Satisfy us with your love in the morning,

and we will live this day in joy and praise.

Eternal God,

we rejoice this morning in the gift of life, which we have received by your grace, and the new life you give in Jesus Christ.

Especially we thank you for

ministries of compassion, witness, and service . . . those who make and grow the things we need . . . the communities in which we live . . .

strength and abilities to serve you today . . . indications of your love at work in the world . . .

People of God, for what else do we give thanks?
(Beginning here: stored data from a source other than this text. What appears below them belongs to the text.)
-- ==== Sys2Proof/Config.lean ====
section
/-!
DEFINITION. What one implementation fixes and the spec leaves open: constants without a body, so that a statement about
a run holds whatever they are.
-/
namespace Sys2Proof.Config

/-- A free value: what the spec calls undefined, or a value it does not state. The step applies it to the counter
`State.free` and advances the counter, so every use is a fresh value (notes/assumptions/3.md). -/
opaque freeValue : Nat → BitVec 64

/-- The function-class results on ordinary inputs: unit algorithm number, then the operand codes, in the working width
`w` of 32 or 64 bits. The spec fixes each result only to a bound in units of the last place and says that every member
returns the same bits (03 R86, 07 R179; notes/assumptions/12.md). -/
opaque fnClass : (fn w a b : Nat) → Nat

/-- The stack controller's fixed mapping of a unit's offset bits x[35:14] to a bank's row, which software cannot see
(05 R125, R131). -/
opaque stackRow : (stack x : Nat) → Nat

/-- The understory lines and the stack rows, by the keys of 05 R131, that the fuses' repair data name; the coding of the field
is not stated (16 R417). -/
opaque fuseLines : (repair : BitVec 16384) → List Nat
opaque fuseRows : (repair : BitVec 16384) → List Nat

/-- The SHA-384 hash of the public key that an image carries, and whether its ECDSA P-384 signature verifies
(16 R413). -/
opaque firmwareKeyHash : (image : List (BitVec 8)) → List (BitVec 8)
opaque firmwareSigned : (image : List (BitVec 8)) → Bool
/-- The security version an image carries (16 R413). -/
opaque firmwareSvn : (image : List (BitVec 8)) → Nat
/-- The member code an image is built for (16 R413). -/
opaque firmwareMember : (image : List (BitVec 8)) → Nat
/-- The version number an image carries (16 R427, FW_VER). -/
opaque firmwareVersion : (image : List (BitVec 8)) → Nat

/-- The random debug challenge of the `n`-th request (16 R420 step 2). -/
opaque debugChallenge : (n : Nat) → List (BitVec 32)
/-- Whether a debug response verifies with the key of this hash (16 R417, R420 step 3). -/
opaque debugOk : (keyHash : List (BitVec 8)) → (challenge response : List (BitVec 32)) → (serial : BitVec 64) →
  (scope : Nat) → Bool

/-- The calibration store's content (11 R298, R299): an engine, the number of calibrations it has completed, and a byte
address in its 256 KiB store, to a word. -/
opaque calWord : (engine generation addr : Nat) → BitVec 32
/-- The level of a monitor (MON_IDX) recorded at an engine's `generation`-th calibration, in MON_VAL coding (11 R289). -/
opaque calLevel : (engine generation monitor : Nat) → BitVec 16

/-- The timing margin (low byte) and voltage margin of a stack's data pin at the training that `mark` names (18 R464). -/
opaque phyMargin : (stack mark channel lane : Nat) → BitVec 16

end Sys2Proof.Config
end

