/-- COLL_ALLREDUCE (R246, R249). -/
def execCollAllreduce (vc seq bucket : Nat) (s : State) : Host.Outcome State Fault Refusal :=
  .next (s.start.collRun 1 vc seq bucket)
/-- COLL_REDUCE_SCATTER (R246, R249). -/
def execCollReduceScatter (vc seq bucket : Nat) (s : State) : Host.Outcome State Fault Refusal :=
  .next (s.start.collRun 2 vc seq bucket)
/-- COLL_ALLGATHER (R246). -/
def execCollAllgather (vc seq bucket : Nat) (s : State) : Host.Outcome State Fault Refusal :=
  .next (s.start.collRun 3 vc seq bucket)
/-- COLL_BROADCAST (R246). -/
def execCollBroadcast (vc seq bucket : Nat) (s : State) : Host.Outcome State Fault Refusal :=
  .next (s.start.collRun 4 vc seq bucket)
/-- COLL_ALLTOALL (R245). -/
def execCollAlltoall (vc seq bucket : Nat) (s : State) : Host.Outcome State Fault Refusal :=
  .next (s.start.collRun 5 vc seq bucket)
/-- COLL_SEND (R242). -/
def execCollSend (vc seq bucket : Nat) (s : State) : Host.Outcome State Fault Refusal :=
  .next (s.start.collRun 6 vc seq bucket)
/-- COLL_RECV (R242). -/
def execCollRecv (vc seq bucket : Nat) (s : State) : Host.Outcome State Fault Refusal :=
  .next (s.start.collRun 7 vc seq bucket)
/-- CHAIN_PASS (03 R79, 10 R242). -/
def execChainPass (vc seq bucket : Nat) (s : State) : Host.Outcome State Fault Refusal :=
  .next (s.start.collRun 8 vc seq bucket)

/-- GATHER_AHEAD (09 R226, R227): the DMA starts the occurrence, then moves the next piece of the local shard. -/
def execGatherAhead (t seq : Nat) (s : State) : Host.Outcome State Fault Refusal :=
  match s.ctxAt 3 seq (gaBucket t) with
  | some c =>
    match s.occ c.occ with
    | some o =>
      if s.domainOn .dma t = true ∧ s.tensOpen o = true ∧ (o.place = .running ∨ (o.place = .input ∧ s.dmaFront t = some o)) then
        .next (((s.start.putOcc { o with place := .running }).takeInbox c.occ).collPiece c.occ)
      else .next s.start
    | none => .next s.start
  | none => .next s.start

/-- NORM_EXCHANGE (08 R223): the vector engine starts the EXCHANGE at its front. -/
def execNormExchange (t : Nat) (s : State) : Host.Outcome State Fault Refusal :=
  match s.unitFront t .ve with
  | some o =>
    match s.ctxOf o.id with
    | some c =>
      if o.place = .input ∧ c.sub = 0x11 ∧ s.domainOn .ve t = true then
        .next ((((s.start.putOcc { o with place := .running }).putCtx { c with started := true }).exchangeStep o.id).topUpVc c.vc)
      else .next s.start
    | none => .next s.start
  | none => .next s.start

/-- SIGNAL (06 R155). -/
def execSignal (t q : Nat) (s : State) : Host.Outcome State Fault Refusal :=
  match s.headOcc t q with
  | some o => .next (if o.opcode = 0x29 ∧ o.place = .checked ∧ s.mayEnd o = true then s.start.signal o else s.start)
  | none => .next s.start

/-- GROUP_VALIDATE_DONE (R240). -/
def execGroupValidateDone (s : State) : Host.Outcome State Fault Refusal :=
  match s.coll.loading with
  | none => .next s.start
  | some i => .next (if s.domainOn .coll 0 = true ∧ s.groupOpen i = true then s.start.validateGroup i else s.start)

/-- OPEN_RETRY_TIMEOUT (R259): the open is sent again to a position. -/
def execOpenRetryTimeout (vc seq bucket pos : Nat) (s : State) : Host.Outcome State Fault Refusal :=
  match s.ctxAt vc seq bucket with
  | some c =>
    match s.occ c.occ, c.outs.find? (fun x => decide (x.pos = pos) && x.retry && !x.accepted) with
    | some o, some st =>
      .next (if s.running c = true ∧ s.domainOn .coll 0 = true then
          let outs := c.outs.map fun x => if x.pos = pos then { x with retry := false } else x
          (s.start.putCtx { c with outs := outs }).sendOpen c o st
        else s.start)
    | _, _ => .next s.start
  | none => .next s.start

/-- COLL_WAIT_LIMIT_EXPIRE (R269): an open or a context wait has lasted beyond WAIT_LIMIT. -/
def execCollWaitLimitExpire (s : State) : Host.Outcome State Fault Refusal :=
  let waits := (s.coll.ctxs.any fun c => s.running c && (c.outs.any fun x => !x.accepted)) ||
    ((List.range 8).any fun vc => s.ctxWaits vc)
  .next (s.start.eventIf (waits && decide (s.fget State.collP COLL.WAIT_LIMIT_ms ≠ 0) && s.domainOn .coll 0) .coll 0
    COLL.PAGE_EVT_wait_long)

end Sys2Proof.Machine
end

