-- ==== Sys2Proof/Machine/Plan.lean ====
section
/-!
DEFINITION. Loading a channel plan (12 R307 to R310), with the commands PLAN_DRAIN_DONE, PLAN_DRAIN_TIMEOUT, PLAN_READY
and HEARTBEAT_GRACE_END; PLAN_LOAD is a register write.
-/
namespace Sys2Proof.Machine

/-- A plan image as read from memory: its header and tables. -/
structure PlanImage where
  base   : Nat
  magic  : Nat
  epoch  : Nat
  rank   : Nat
  routes : Nat
  crc    : Nat
  tab    : PlanTab
  deriving DecidableEq, Repr

/-- The first index at which a predicate holds. -/
def firstIdx (n : Nat) (p : Nat → Bool) : Option Nat := (List.range n).find? p

/-- Set bits of a number below `n`. -/
def bitsOf (w n : Nat) : List Nat := (List.range n).filter fun i => natBits w i 1 == 1

namespace State

/-- Reads an image (Plan image). -/
def readPlan (s : State) (base : Nat) : PlanImage :=
  let rd (off n : Nat) : Nat := s.mem.readN (base + off) n
  let routes := natBits (rd 8 4) 16 13
  { base := base, magic := rd 0 4, epoch := rd 4 4, rank := natBits (rd 8 4) 0 16, routes := routes, crc := rd 60 4,
    tab := {
      chans := (List.range 640).map fun i => rd (0x40 + 4 * i) 4,
      ports := (List.range 256).map fun i => rd (0xA40 + 8 * i) 8,
      fans := (List.range 48).map fun i => rd (0x1240 + 4 * i) 4,
      routes := (List.range routes).map fun i => rd (0x1340 + 8 * i) 8,
      weight := rd 16 4 } }

def planBytes (im : PlanImage) : Nat := 0x1340 + 8 * im.routes

/-- The CRC-32C of an image with its crc field taken as zero. -/
def planCrc (s : State) (im : PlanImage) : Nat :=
  crc32c ((List.range (planBytes im)).map fun i => if 60 ≤ i ∧ i < 64 then 0 else s.mem.readByte (im.base + i))

/-! ### Channel entry fields -/

def chTxLine (w : Nat) : Nat := natBits w 0 6
def chTxEn (w : Nat) : Bool := natBits w 6 1 == 1
def chRxLine (w : Nat) : Nat := natBits w 8 6
def chRxEn (w : Nat) : Bool := natBits w 14 1 == 1
def chTxPort (w : Nat) : Nat := natBits w 16 8
def chRxPort (w : Nat) : Nat := natBits w 24 8

/-- The peer of a port that a plan defines. -/
def planPeer (t : PlanTab) (p : Nat) : Option Nat := if p < 255 ∧ (t.port p).valid then some (t.port p).peer else none

/-- Whether a grove side breaks the cyclic rule for its port's peer (check 5). -/
def groveSideBad (s : State) (t : PlanTab) (line port : Nat) (rx : Bool) : Bool :=
  decide (line = 0) ||
    (match planPeer t port with
      | some d =>
        decide (d / 64 ≠ s.rank / 64) ||
          (if rx then decide ((s.rank % 64 + 64 - d % 64) % 64 ≠ line) else decide ((d % 64 + 64 - s.rank % 64) % 64 ≠ line))
      | none => false)

/-- The offending entry of each check of Plan checks from 3 on; none where the check passes (R308). -/
def planFault (s : State) (im : PlanImage) : Nat → Option Nat
  | 3 => firstIdx 640 fun i =>
      let w := im.tab.chans.getD i 0
      !Member.link s.member (i / 16) && (chTxEn w || chRxEn w)
  | 4 => firstIdx 640 fun i =>
      let w := im.tab.chans.getD i 0
      (List.range (i % 16)).any fun j =>
        let v := im.tab.chans.getD (i / 16 * 16 + j) 0
        (chTxEn w && chTxEn v && decide (chTxLine w = chTxLine v)) || (chRxEn w && chRxEn v && decide (chRxLine w = chRxLine v))
  | 5 => firstIdx 384 fun i =>
      let w := im.tab.chans.getD i 0
      (chTxEn w && s.groveSideBad im.tab (chTxLine w) (chTxPort w) false) ||
        (chRxEn w && s.groveSideBad im.tab (chRxLine w) (chRxPort w) true)
  | 6 => (firstIdx 256 fun j =>
      let l := 24 + j / 16
      let peersOf (w : Nat) : List Nat :=
        [chTxPort w, chRxPort w].filterMap (planPeer im.tab)
      let before := (List.range (j % 16 + 1)).flatMap fun k => peersOf (im.tab.chans.getD (16 * l + k) 0xFFFF0000)
      (peersOf (im.tab.chans.getD (16 * l + j % 16) 0xFFFF0000)).any fun a => before.any fun b => decide (a ≠ b)).map (· + 384)
  | 7 => firstIdx 640 fun i =>
      let w := im.tab.chans.getD i 0
      let p := i / 128
      let failed (line : Nat) : Bool :=
        s.flag (peP p) ⟨if line < 32 then PE.LINE_FAIL_LO_lines.off else PE.LINE_FAIL_HI_lines.off, line % 32, 1⟩
      (chTxEn w && failed (chTxLine w)) || (chRxEn w && failed (chRxLine w))
  | 8 => firstIdx 255 fun p =>
      let e := im.tab.port p
      let tx := (im.tab.chans.filter fun w => decide (chTxPort w = p)).length
      let rx := (im.tab.chans.filter fun w => decide (chRxPort w = p)).length
      e.valid && (decide (64 < tx) || decide (64 < rx) || decide (e.peer = s.rank) ||
        (List.range p).any fun q =>
          let f := im.tab.port q
          f.valid && decide (f.peer = e.peer) && !(bitsOf (Nat.land e.mask f.mask) 8).isEmpty)
  | 9 =>
      match firstIdx 640 fun i =>
        let w := im.tab.chans.getD i 0xFFFF0000
        [chTxPort w, chRxPort w].any fun p => decide (p ≠ 0xFF) && !(decide (p < 255) && (im.tab.port p).valid) with
      | some i => some i
      | none => firstIdx 255 fun p =>
        (im.tab.port p).valid && !(im.tab.chans.any fun w => decide (chTxPort w = p) || decide (chRxPort w = p))
  | 10 => firstIdx 48 fun i =>
      let w := im.tab.fans.getD i 0
      let ks := bitsOf (natBits w 16 16) 16
      let ch (k : Nat) : Nat := im.tab.chans.getD (i / 2 * 16 + k) 0
      natBits w 0 1 == 1 && (decide (ks.length < 2) || decide (8 < ks.length) ||
        ks.any (fun k => !chTxEn (ch k) || decide (chTxPort (ch k) ≠ 0xFF)) ||
        ks.any fun k => ks.any fun j => decide (j < k) && decide (chTxLine (ch j) = chTxLine (ch k)))
  | 11 => firstIdx im.routes fun i =>
      let w := im.tab.routes.getD i 0
      let key (w : Nat) : Nat := natBits w 0 16 * 256 + natBits w 16 8
      let portBad (p : Nat) : Bool := decide (p ≠ 0xFF) && !(decide (p < 255) && (im.tab.port p).valid)
      decide (natBits w 24 8 = 0xFF) || portBad (natBits w 24 8) || portBad (natBits w 32 8) || portBad (natBits w 40 8) ||
        (decide (0 < i) && decide (key w ≤ key (im.tab.routes.getD (i - 1) 0))) ||
        (List.range i).any fun j =>
          let v := im.tab.routes.getD j 0
          decide (natBits v 0 16 = natBits w 0 16) && !(bitsOf (Nat.land (natBits v 16 8) (natBits w 16 8)) 8).isEmpty
  | 12 => if (List.range 8).any fun v => natBits im.tab.weight (4 * v) 4 == 0 then some 0 else none
  | _ => none

/-- The first failing check of an image, with its entry; (0, 0) when it passes. -/
def planCheck (s : State) (base : Nat) : Nat × Nat :=
  let len := s.fget planP PLAN.PLAN_LEN_bytes
  if base % 64 ≠ 0 ∨ memRange s.member base 64 = false then (1, 0)
  else
    let im := s.readPlan base
    if memRange s.member base (planBytes im) = false ∨ len < planBytes im then (1, 0)
    else if im.magic ≠ 0x504C4E31 ∨ im.epoch = 0 ∨ im.rank ≠ s.rank ∨ 4096 < im.routes ∨ im.crc ≠ s.planCrc im then (2, 0)
    else
      match [3, 4, 5, 6, 7, 8, 9, 10, 11, 12].find? fun c => (s.planFault im c).isSome with
      | some c => (c, (s.planFault im c).getD 0)
      | none => (0, 0)

/-- A load ends without effect: the plan before it is in force. -/
def planFail (s : State) (code idx : Nat) : State :=
  let s := (s.fset planP PLAN.PLAN_STAT_err code).fset planP PLAN.PLAN_STAT_index idx
  let s := (s.fset planP PLAN.PAGE_STAT_loading 0).event .plan 0 PLAN.PAGE_EVT_load_fail
  { s with net := { s.net with stage := 0, next := none } }

/-- Writes a plan's targets into every channel (R279). -/
def writeTargets (s : State) (t : PlanTab) : State :=
  (allChans.filter fun x => Member.link s.member x.1).foldl (fun (s : State) x =>
    let w := t.chans.getD (16 * x.1 + x.2) 0xFFFF0000
    (s.target x.1 x.2 (chTxLine w) (chTxEn w).toNat (chRxLine w) (chRxEn w).toNat).revive x.1 x.2) s

/-- Puts a plan in force: epoch, tables and targets; ports begin again from sequence number 0, every channel trains again, and
frames that waited wait on the new tables' ports. No frame of before comes again, so the SIGNALs applied need not be known. -/
def install (s : State) (epoch : Nat) (t : Option PlanTab) : State :=
  let held := s.net.ports.flatMap fun x => x.2.waiting
  let s := s.setReg planP PLAN.PLAN_EPOCH_epoch.off (BitVec.ofNat 32 epoch)
  let s : State := { s with net := { s.net with
    plan := t, ports := [], moved := [] }, coll := { s.coll with signals := [] } }
  let s := (s.untrain allChans).writeTargets (t.getD ⟨[], [], [], [], 0⟩)
  held.foldl (fun (s : State) f => s.sendTo (s.unrouted f)) s

/-- Whether the collective engine is quiesced (10 R267). -/
def collQuiesced (s : State) : Bool := s.flag collP COLL.PAGE_CTRL_quiesce && s.coll.ctxs.isEmpty

/-- Whether the snapshot unit has a transfer open. -/
def snapTransfer (s : State) : Bool :=
  s.flag (pageNum .snap 0) SNAP.PAGE_STAT_busy && decide (s.fget (pageNum .snap 0) SNAP.PAGE_STAT_phase ≤ 6)

/-- PLAN_LOAD.go (R309). -/
def planGo (s : State) : State :=
  if !s.collQuiesced || s.snapTransfer || s.flag planP PLAN.PAGE_STAT_loading || decide (s.fget 0 MODULE.FIREBREAK_state ≠ 0) then
    s.ctrlIgnored .plan 0 PLAN.PLAN_LOAD_go.off
  else
    let base := s.pair planP PLAN.PLAN_BASE_LO_addr
    let c := s.planCheck base
    let im := s.readPlan base
    let s := s.hubTouch base (min (planBytes im) (s.fget planP PLAN.PLAN_LEN_bytes))
    if c.1 ≠ 0 then s.planFail c.1 c.2
    else
      let s := ((s.fset planP PLAN.PAGE_STAT_loading 1).fset planP PLAN.PLAN_STAT_err 0).fset planP PLAN.PLAN_STAT_index 0
      { s with net := { s.net with stage := 2, next := some (im.epoch, im.tab), began := s.now, grace := true } }

end State

/-! ### The commands -/

/-- PLAN_DRAIN_DONE (R309, steps 3 to 5): every replay buffer is empty; the plan it replaces is kept until step 6. -/
def execPlanDrainDone (s : State) : Host.Outcome State Fault Refusal :=
  match s.net.next with
  | some x =>
    .next (if s.net.stage = 2 ∧ (s.net.ports.all fun p => p.2.replay.isEmpty) = true then
        let ports := s.net.ports
        let old : Nat × PlanTab := (s.epoch, s.net.plan.getD ⟨[], [], [], [], 0⟩)
        let s := (s.start.fset State.planP PLAN.PAGE_STAT_ready 0).install x.1 (some x.2)
        { s with net := { s.net with stage := 4, next := some old, before := ports } }
      else s.start)
  | none => .next s.start

/-- PLAN_DRAIN_TIMEOUT (R309). -/
def execPlanDrainTimeout (s : State) : Host.Outcome State Fault Refusal :=
  .next (if s.net.stage = 2 ∧ (s.net.ports.any fun p => !p.2.replay.isEmpty) = true then s.start.planFail 13 0 else s.start)

/-- PLAN_READY (R309, step 6). -/
def execPlanReady (s : State) : Host.Outcome State Fault Refusal :=
  .next (if s.net.stage = 4 then
      let s := { s.start with net := { s.net with stage := 0, next := none, before := [] } }
      let s := (s.fset State.planP PLAN.PAGE_STAT_ready 1).fset State.planP PLAN.PAGE_STAT_loading 0
      let s := (s.fset State.planP PLAN.PLAN_TIME_us (min 0xFFFF ((s.now - s.net.began) / 10))).addWrap State.planP
        PLAN.LOAD_CNT_count 1
      let s := s.event .plan 0 PLAN.PAGE_EVT_load_done
      (List.range 8).foldl (fun (s : State) vc => s.topUpVc vc) s
    else s.start)

/-- HEARTBEAT_GRACE_END (R310). -/
def execHeartbeatGraceEnd (s : State) : Host.Outcome State Fault Refusal :=
  .next (if s.net.stage = 0 then { s.start with net := { s.net with grace := false } } else s.start)

/-- The plan before a load comes back into force, with its ports as they stood and the frames that wait now (R309). -/
def State.planBack (s : State) (epoch : Nat) (old : PlanTab) : State :=
  let before := s.net.before
  let s := s.install epoch (if epoch = 0 then none else some old)
  let back (s : State) (x : Nat × PortSt) : State := s.setPort x.1 { x.2 with waiting := (s.portOf x.1).waiting }
  let s := before.foldl back s
  let s : State := { s with net := { s.net with before := [] } }
  s.fset State.planP PLAN.PAGE_STAT_ready (if epoch = 0 then 0 else 1)

/-- A load that COORD_VALID's clearing meets fails with code 14; after step 4 the plan before it comes back (Link-layer
events that meet). -/
def State.planCoordLost (s : State) : State :=
  match s.net.next with
  | some x =>
    if s.net.stage = 4 then (s.planBack x.1 x.2).planFail 14 0
    else if s.net.stage = 2 then s.planFail 14 0
    else s
  | none => s

end Sys2Proof.Machine
end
Add your own prayers of thanksgiving.

God of grace,

we offer our prayers for the needs of others and commit ourselves to serve them

even as you have served us in Jesus Christ.

Especially we pray for the church in Africa . . .

the conservation of the soil, water, and air . . . those closest to us in this community . . . friends and relatives who are far away . . .

all who care for others in body, mind, and spirit . . .

And for Dick Shepley and his family, Mary, Sharon and Tom Herrold, Duana, Larry, Jennifer Watkins, Brenda and Cliff, Bob, Rochelle, Karen and Steve, Barb and Butch, Sharron Blezard, Marcia, Rose, Phil and Alice, Stanley Hope, Jake, John, Julie, the nurses of our Medical Outreach Clinic and…

People of God, for what else do we pray? Add your own prayers.

God of our salvation,

as the light of morning dawns heaven and earth sing your praise. Cause us to live and grow in faith so that we may bear good fruit

for the glory of your holy realm; through Jesus Christ our Lord. Amen.

“God the Father, Son, and Holy Spirit watch over us. Amen.”